Wikus Van De Merwe (played to perfection by Sharlto Copley) is a mid-level manager in the alien affairs office. For the past 20+ years, the city of Johannesburg has played reluctant host to a stranded ship of over a million aliens. In a sad bit of xenophobic realism, we never really learn the aliens’ names or the name of their people. The world just refers to them derogatively as “prawns,” and they’ve all been given English names by the government, anyway. Wikus works for his father-in-law, who has no problem sending him into the dangerous District 9 slums to begin evicting the aliens and moving them to a new location. What Wikus finds there, and how he evolves from an insecure government bully into someone and something altogether more human is what makes District 9 a really outstanding film.

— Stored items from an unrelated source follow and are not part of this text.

-- ==== Sys2Proof/Machine/Loads.lean ====
section
/-! DEFINITION. Loads, stores, remote accesses, stash mode, write-back, DISCARD, DRAIN, and the steps that end them
(10 R196 to R219; 03 R90). -/

namespace Sys2Proof.Machine

/-! ### LD, ST, LDRO, PREF -/

/-- The executing context's read of n bytes has been served by the core: recency and read set (R205, R382). -/
def State.served (s : State) (va n : Nat) : State :=
  (s.modHere fun c => c.touch (va / 64) s.curPart.asid s.cur.comp).noteRead s.core s.ctx va n

/-- LD at a segment offset (R200). -/
def State.loadOp (s : State) (srcs : List Src) (z : LSz) (d : Reg) (sg : Fin 8) (off : State → W) (len : Nat) : Act State := do
  let t ← s.readRegs srcs (some d)
  let n := lszBytes z
  let (loc, a) ← t.seg sg (off t) n n [.r]
  if loc then
    t.tileGate a
    let u ← t.writeReg d (lszExtend z (Memory.load t.here.pad a n))
    return u.advance len
  else
    match t.localRead t.core t.cur.comp a n with
    | .val v =>
      let u ← (t.served a n).writeReg d (lszExtend z v)
      return u.advance len
    | .fill tile m => t.stashMiss tile m a
    | .foreign => .error (.park .store (.foreign a n))
    | .miss =>
      let xl ← t.startXl a { r := true }
      .error (.held (t.hold .mem (.load d z a xl) len))

/-- ST at a segment offset (R200). -/
def State.storeOp (s : State) (srcs : List Src) (n : Nat) (d : Reg) (sg : Fin 8) (off : State → W) (len : Nat) : Act State := do
  let t ← s.readRegs (srcs ++ [plain d]) none
  let (loc, a) ← t.seg sg (off t) n n [.w]
  let u ← t.store loc a n (t.g d) .st
  return u.advance len

/-- LD (R199, R200). -/
def execLd (z : LSz) (d : Reg) (o : MOff) (s : State) : Host.Outcome State Fault Refusal :=
  finish s (s.loadOp (moffSrcs o) z d o.sg (fun t => moffOffset o t (lszBytes z)) 4)

/-- ST (R199, R200). -/
def execSt (z : SSz) (d : Reg) (o : MOff) (s : State) : Host.Outcome State Fault Refusal :=
  finish s (s.storeOp (moffSrcs o) (sszBytes z) d o.sg (fun t => moffOffset o t (sszBytes z)) 4)

/-- LD.I64 of 16 bits (R90). -/
def execLdI6416 (d a : Reg) (g : Fin 8) (s : State) : Host.Outcome State Fault Refusal :=
  finish s (s.loadOp [plain a] .n64 d g (fun t => t.g a) 2)

/-- ST.I64 of 16 bits (R90). -/
def execStI6416 (d a : Reg) (g : Fin 8) (s : State) : Host.Outcome State Fault Refusal :=
  finish s (s.storeOp [plain a] 8 d g (fun t => t.g a) 2)

/-- LD.N32 of 16 bits (R90). -/
def execLdN3216 (d a : Reg) (g : Fin 8) (s : State) : Host.Outcome State Fault Refusal :=
  finish s (s.loadOp [plain a] .n32 d g (fun t => t.g a) 2)

/-- ST.N32 of 16 bits (R90). -/
def execStN3216 (d a : Reg) (g : Fin 8) (s : State) : Host.Outcome State Fault Refusal :=
  finish s (s.storeOp [plain a] 4 d g (fun t => t.g a) 2)

/-- LDRO: always parks for its reply on the read-only path (R202, R206). -/
def execLdro (z : LSz) (d : Reg) (o : MOff) (s : State) : Host.Outcome State Fault Refusal :=
  finish s do
    let t ← s.readRegs (moffSrcs o) (some d)
    let n := lszBytes z
    let (loc, a) ← t.seg o.sg (moffOffset o t n) n n [.r]
    faultIf loc .eseg 0 a
    let xl ← t.startXl a { r := true }
    .error (.held (t.hold .mem (.ldro d z a xl) 4))

/-- The line of a prefetch read at the slices and put into the data cache (R206). -/
def State.prefill (s : State) (va pa : Nat) (e : TlbEnt) : State :=
  match s.lineFor s.core pa e with
  | .words w u => u.fillCore u.core u.cur.comp va pa w
  | _ => s

/-- The line of a prefetch is filled when every check passes, the leaf grants R and the tag admits it; a line whose words an acquire has
invalidated is filled again (R206). [log 26, DEDUCED] -/
def State.prefetch (s : State) (va : Nat) : State :=
  match s.translate s.core s.cur.comp va { r := true } with
  | (.ok pa e, t) =>
    match (t.here).dline (va / 64) t.curPart.asid t.cur.comp with
    | some l => if l.valid = 0xFF then t else t.prefill va pa e
    | none => t.prefill va pa e
  | (_, t) => t

/-- PREF: no fault of the access, no park for it, no read set (R206). [log 26, DEDUCED] -/
def execPref (o : MOff) (s : State) : Host.Outcome State Fault Refusal :=
  finish s do
    let t ← s.readRegs (moffSrcs o) none
    match t.seg o.sg (moffOffset o t 64) 64 64 [] with
    | .ok (false, a) => return (t.prefetch a).advance 4
    | _ => return t.advance 4

/-! ### Remote accesses (R214 to R216) -/

/-- LDX: the issuer's checks, then the request goes to the target (R215). -/
def execLdx (z : LSz) (d : Reg) (a b : Src) (s : State) : Host.Outcome State Fault Refusal :=
  finish s do
    let t ← s.readRegs [a, b] (some d)
    let (g, l, n) := ((t.g a.r).toNat, (t.g b.r).toNat, lszBytes z)
    faultIf (g ≥ t.coreCount t.core) .eseg 0 l
    faultIf (l + n > 0x6000) .eseg 0 l
    faultIf (l % n ≠ 0) .ealign 0 l
    .error (.held (t.hold .mem (.ldx d z g l) 4))

/-- STX: the issuer's checks, then an entry of the store buffer (R215). -/
def execStx (z : SSz) (d : Reg) (a b : Src) (s : State) : Host.Outcome State Fault Refusal :=
  finish s do
    let t ← s.readRegs [a, b, plain d] none
    let (g, l, n) := ((t.g a.r).toNat, (t.g b.r).toNat, sszBytes z)
    faultIf (g ≥ t.coreCount t.core) .eseg 0 l
    faultIf (l + n > 0x6000) .eseg 0 l
    faultIf (l % n ≠ 0) .ealign 0 l
    faultIf (l < 0x0800) .eseg 0 l
    if t.here.hasRoom t.ctx.val then
      let e : SbEntry := { seq := 0, ctx := t.ctx.val, pc := t.cur.pc, src := .stx, va := l, target := g, sz := z, data := t.g d,
                           comp := t.cur.comp, writer := t.cur.writer, priv := t.privOf t.core t.cur t.cur.pc }
      return ((t.modHere fun c => c.enter e).modCur fun c => c.bump 5 1).advance 4
    else .error (.park .store .room)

It is by no means perfect. There are some big leaps in logic, even for a sci-fi film. And while critics (and the filmmakers themselves) are calling it wholly original, it clearly draws inspiration from a library of other sources, from The Twilight Zone to Aliens to Total Recall to Alien Nation to The Office. But while the situations and characters may have a familiar or archetypal feel, what they do with them makes for a surprising and satisfying tale about man’s inhumanity to man, alien or anything else we can get our hands on. And I’ll give them credit for creating the most hate-able movie villain in recent memory. I can’t tell you his name or the actor who plays him, because the District 9 website is so clever and meta-immersive that they don’t mention the actual film at all. But the WNU commander who relentlessly pursues Wikus gives Robert Patrick‘s T-1000 new competition for job dedication. 

Director Neill Blomkamp has crafted a gritty political thriller that feels all-too-real in an era where the world continues to turn its back on genocide and the subjugation of people who have no voice or resources. We’ve seen recent films that are edited together as part documentary, part surveillance video and part handheld camera, but District 9 manages to use this device so artfully that it never feels artificial or overwrought. That, plus Sharlto Copley’s Oscar-caliber performance, make District 9 a moving and harrowing story of “not in my back yard” paranoia taken to a galactic level.

On the FBOTU Scale of Fabulousness, I give District 9 4 out 5 bug-eyed alien emoticons: big surprise big surprise big surprise big surprise
I debated whether or not to give it 5, but the aforementioned leaps in logic and some missing information knocked it down a rating. But only just barely.